O problema é que na minha garagem tinha algo que me puxava de dentro de casa, a versão limitada do Renault Sandero R.S., a Racing Spirit. O R.S. queria porque queria ir para Interlagos, onde haveria uma etapa do Torneio Interlagos de Regularidade, que entre nós é chamado de “Rali do Jan Balder”, pois o Jan, antigo companheiro de equipe do Bob, é quem organiza o campeonato.
A Renault do Brasil, pelo seu diretor de Comunicação, Carlos Henrique Ferreira, autorizou o AE a andar com o veículo na pista, uma vez que a cessão de carros de teste, de nenhum fabricante ou importadora, prevê esse tipo de uso.
Gosto muito do Jan Balder.
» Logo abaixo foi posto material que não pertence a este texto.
-- ==== Sys2Proof/Syntax.lean ====
section
/-! DEFINITION. The commands of the WF9 as a block: the instructions its cores carry out, the accesses
to registers with an effect of their own, and the events that reach it from outside or fall due inside
it. A register access names its writer or reader as an agent; an outside event carries what the outside
brings. -/

namespace Sys2Proof

/-- A Canvas core C0-C3 (R7). -/
abbrev CoreId := Fin 4

/-- A general register W0-W15 (R17). -/
abbrev Reg := Fin 16

/-- The number of a special register in an MFS or MTS, 0-15 (R71). -/
abbrev SReg := Fin 16

/-- Who makes a register access: a Canvas core, Ridgepole, or the host on the Peg port (R7, R371). -/
inductive Agent where
  | core (c : CoreId)
  | ridgepole
  | host
  deriving DecidableEq, Repr

/-- The condition codes of branches, in code order (R57). -/
inductive Cond where
  | eq
  | ne
  | lo
  | hs
  | ns
  | nc
  | vs
  | vc
  | hi
  | ls
  | ge
  | lt
  | gt
  | le
  | ds
  | al
  deriving DecidableEq, Repr

/-- The element size of a string instruction (R55). -/
inductive ElemSize where
  | byte
  | half
  | word
  deriving DecidableEq, Repr

/-- The prefix before a string instruction (R42). -/
inductive RepPrefix where
  | bare
  | rep
  | repe
  | repne
  deriving DecidableEq, Repr

/-- How a memory word is in error: a single stored bit, two bits, or the wrong address (R78-R80). -/
inductive EccKind where
  | single
  | double
  | address
  deriving DecidableEq, Repr

/-- The fault classes that a checker reports by itself (R151); the other classes are recorded by the
commands that raise them. -/
inductive FaultClass where
  | rplock
  | mcmp
  | unc
  | bpar
  | tpar
  | pcmp
  | clock
  | supply
  | rdbk
  | check
  deriving DecidableEq, Repr

/-- The cell protections that release (R262), and the release of a thermistor error (R265). -/
inductive Protection where
  | overcharge
  | overDischarge
  | overCurrent
  | chargeTemp
  | dischargeTemp
  deriving DecidableEq, Repr

/-- The voltage conditions on which the charger changes state (R266). -/
inductive ChargerEvent where
  /-- VCELL reaches 3.00 V in PRE -/
  | precharged
  /-- VCELL reaches VCV in CC -/
  | reachedVcv
  /-- VCELL falls 100 mV below VCV in DONE -/
  | recharge
  deriving DecidableEq, Repr

/-- A register that the debugger reads or writes in a halted core, or a word of memory or of peripheral space that its
session reaches (R181). -/
inductive DebugReg where
  | w (r : Reg)
  | pc
  | special (sn : SReg)
  /-- a word that the session reaches through the core, by its address -/
  | word (addr : Word)
  deriving DecidableEq, Repr

/-- What the receiver makes of a frame after its sync word (R211-R217, R233): the three decoded header bytes; its hard
decisions of the bits of the payload field, in the order on air; the bytes that its soft-decision decoder gives,
which count where those decisions are no code word; the power over the sync word, the carrier offset in units of
10 Hz; and by how many microseconds the end of the sync word came after the instant expected. -/
structure PhyFrame where
  h0 : Byte
  h1 : Byte
  h2 : Byte
  field : List Bool
  soft : List Byte
  rssi : Byte
  fofs : BitVec 16
  late : Int
  deriving DecidableEq, Repr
De antigo admirador como piloto, passei a admirá-lo como escritor. Seus livros sobre o automobilismo brasileiro são os melhores, mais ricos, saborosos, e mais bem escritos. São livros com o poder de nos imergir num mundo do qual não se quer sair. O terceiro, e recentemente lançado, é “Paixão Pelo Automobilismo”. Se o leitor ou leitora quer saber como foi a fase áurea do nosso automobilismo e do internacional, época que infelizmente não vai voltar, leia-os. Os personagens, as máquinas, os desafios, estão lá; esse belo romance, escrito por quem o viveu, conta isso muito bem.
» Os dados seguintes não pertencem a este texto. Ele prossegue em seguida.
/-! ## Event counters (R383, R389) -/

/-- Does counter `k` of a set count: EN is 1, and GCTL is 0 or RUN is 1, and its source is `src`. -/
def Counter.counts (k : Counter) (src : Nat) : Bool :=
  bit k.cfg 6 && (!bit k.cfg 7 || bit k.cfg 8) && decide (bits k.cfg 0 6 = src)

/-- Counter `i` adds `n`; a wrap sets its overflow bit and fires producer 186 (R389). -/
def State.addCount (s : State) (i n : Nat) : State :=
  let k := vget s.per.cnt.c i ⟨0#32, 0#48, 0#48, Vector.replicate 6 0#16⟩
  let s' := s.onCnt fun t =>
    { t with c := vmod t.c i fun k => { k with count := k.count + BitVec.ofNat 48 n } }
  if k.count.toNat + n < 2 ^ 48 then s'
  else (s'.onCnt fun t => { t with ovf := setBit t.ovf i true }).fire 186

/-- Counters `lo` to `lo + k - 1` that select source `src` add `n` (R383). -/
def State.countRange (s : State) (lo src n : Nat) : Nat → State
  | 0 => s
  | k + 1 =>
    let s' := s.countRange lo src n k
    if (vget s'.per.cnt.c (lo + k) ⟨0#32, 0#48, 0#48, Vector.replicate 6 0#16⟩).counts src then
      s'.addCount (lo + k) n
    else s'

/-- Core `c` signals `n` events of source `src` of the core set (R384, R385). -/
def State.countCore (s : State) (c : CoreId) (src n : Nat) : State :=
  s.countRange (4 * s.leader c) src n 4

/-- `n` events of source `src` of the system set (R384). -/
def State.countSys (s : State) (src n : Nat) : State :=
  s.countRange 16 src n 8

/-! ## Interrupt controllers (R183-R190) -/

/-- A firing that controller `b` cannot record is lost and counted in the group of its source. -/
def IrqBank.lose (b : IrqBank) (src : Nat) : IrqBank :=
  { b with lost := vmod b.lost (src / 16) fun n => if n = 0xFFFF#16 then n else n + 1 }

/-- A firing of source 56: recorded, or lost and counted in group 3, with no further firing (R184). -/
def IrqBank.fire56 (b : IrqBank) : IrqBank :=
  if bit b.en 56 then
    if bit b.pend 56 || bit b.act 56 then b.lose 56 else { b with pend := setBit b.pend 56 true }
  else b

/-- A firing of a source at one controller (R184). -/
def IrqBank.fire (b : IrqBank) (src : Nat) : IrqBank :=
  if src = 56 then b.fire56
  else if bit b.en src then
    if bit b.pend src || bit b.act src then (b.lose src).fire56
    else { b with pend := setBit b.pend src true }
  else b

/-- Source `src` fires at controller `b` (R184). -/
def State.fireSource (s : State) (b src : Nat) : State :=
  let k := vget s.irq b IrqBank.reset
  let s' := s.onIrq b fun k => k.fire src
  if bit k.en src && (bit k.pend src || bit k.act src) then s'.countSys 21 1 else s'

/-- The running priority: that of the top entry, or 0 (R186). -/
def IrqBank.running (b : IrqBank) : Nat :=
  match b.stack with
  | [] => 0
  | e :: _ => e.pri

/-- The priority of a source in IRQ_PRI (R206). -/
def IrqBank.priority (b : IrqBank) (src : Nat) : Nat :=
  bits (vget b.pri (src / 8) 0#32) (4 * (src % 8)) 4

/-- A source is eligible: pending, enabled, and of priority 1-15 (R185). -/
def IrqBank.eligible (b : IrqBank) (src : Nat) : Bool :=
  bit b.pend src && bit b.en src && decide (b.priority src ≠ 0)

/-- The better of two offers: the higher priority, ties to the lower number (R185). -/
def IrqBank.better (b : IrqBank) (best : Option Nat) (src : Nat) : Option Nat :=
  if b.eligible src then
    match best with
    | none => some src
    | some t => if b.priority t < b.priority src then some src else best
  else best

/-- The source that the controller offers (R185). -/
def IrqBank.offer (b : IrqBank) : Option Nat := (List.range 128).foldl b.better none

/-- The source that the core would accept: offered, GIE 1, above the running priority (R27, R185). -/
def IrqBank.acceptable (b : IrqBank) : Option Nat :=
  match b.offer with
  | none => none
  | some src => if b.gie && decide (b.running < b.priority src) then some src else none

/-! ## Task readiness (R33, R128, R156) -/

/-- A readiness merged into a task entry (R33). -/
def TaskEntry.merge (t : TaskEntry) (r : Readiness) : TaskEntry :=
  match t.state with
  | .free => t
  | .idle => { t with state := .ready, readiness := r, released := false }
  | .ready => t
  | .running => { t with state := .runningPending, readiness := r, released := false }
  | .runningPending => t

/-- A readiness from a source other than POST (R128): discarded with NOTSK for a free task, collected
until the next frame start under Waymark, and merged otherwise. -/
def State.makeReady (s : State) (task : Nat) (r : Readiness) (o : ReadyOrder) : State :=
  if (s.tskAt task).state = .free then s.onWdn fun w => { w with stat := setBit w.stat 7 true }
  else if s.waymark then s.onItg fun g => { g with ready := g.ready ++ [⟨o, task, r⟩] }
  else s.onTsk task fun t => t.merge r

/-- A message becomes available to the task that takes messages (R128, R162, R257). -/
def State.makeMail (s : State) (task : Nat) (r : Readiness) : State :=
  (s.makeReady task r .message).onItg fun g => { g with mail := g.mail || s.waymark }

end Sys2Proof.Machine
end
O primo Paulo, sempre apressado, esbaforido e cheio de mochilas de câmeras penduradas no pescoço, passou em casa e lá fomos nós para Interlagos, mas não sem antes passarmos no primeiro posto a duas quadras de casa para aumentar a pressão dos pneus. O recomendado pela fábrica é 32/32 lb/pol² com pneus frios. Como na certa choveria na hora da prova, subi os dianteiros só para 38 lb/pol² e os traseiros deixei com 33 lb/pol². Após a prova, aprovei essa decisão. Gostei de como ficaram. Os dianteiros dobraram um pouco só uma vez, pois a aderência estava baixa e antes que dobrassem, escorregavam. As pressões estavam no ponto, pois contribuíram para que o carro se mostrasse praticamente neutro nas curvas e com ótima tração nas saídas delas.
Para mim, após o rali ficou claro que a cereja do bolo dessa nova versão do R.S. não são os belos apliques e cores, mas os excelentes pneus Michelin Pilot Sport 4. Repito: excelentes. Por serem tão bons na chuva demorou um pouco para que eu realmente acreditasse neles. Pensava eu: Tudo bem, essa curva eles fizeram quase como estivessem no seco, então deve dar para fazê-la um pouquinho mais forte. Será? E na próxima o danado fazia, sim, mais forte; sem drama. E assim, com calma fui baixando meu tempo.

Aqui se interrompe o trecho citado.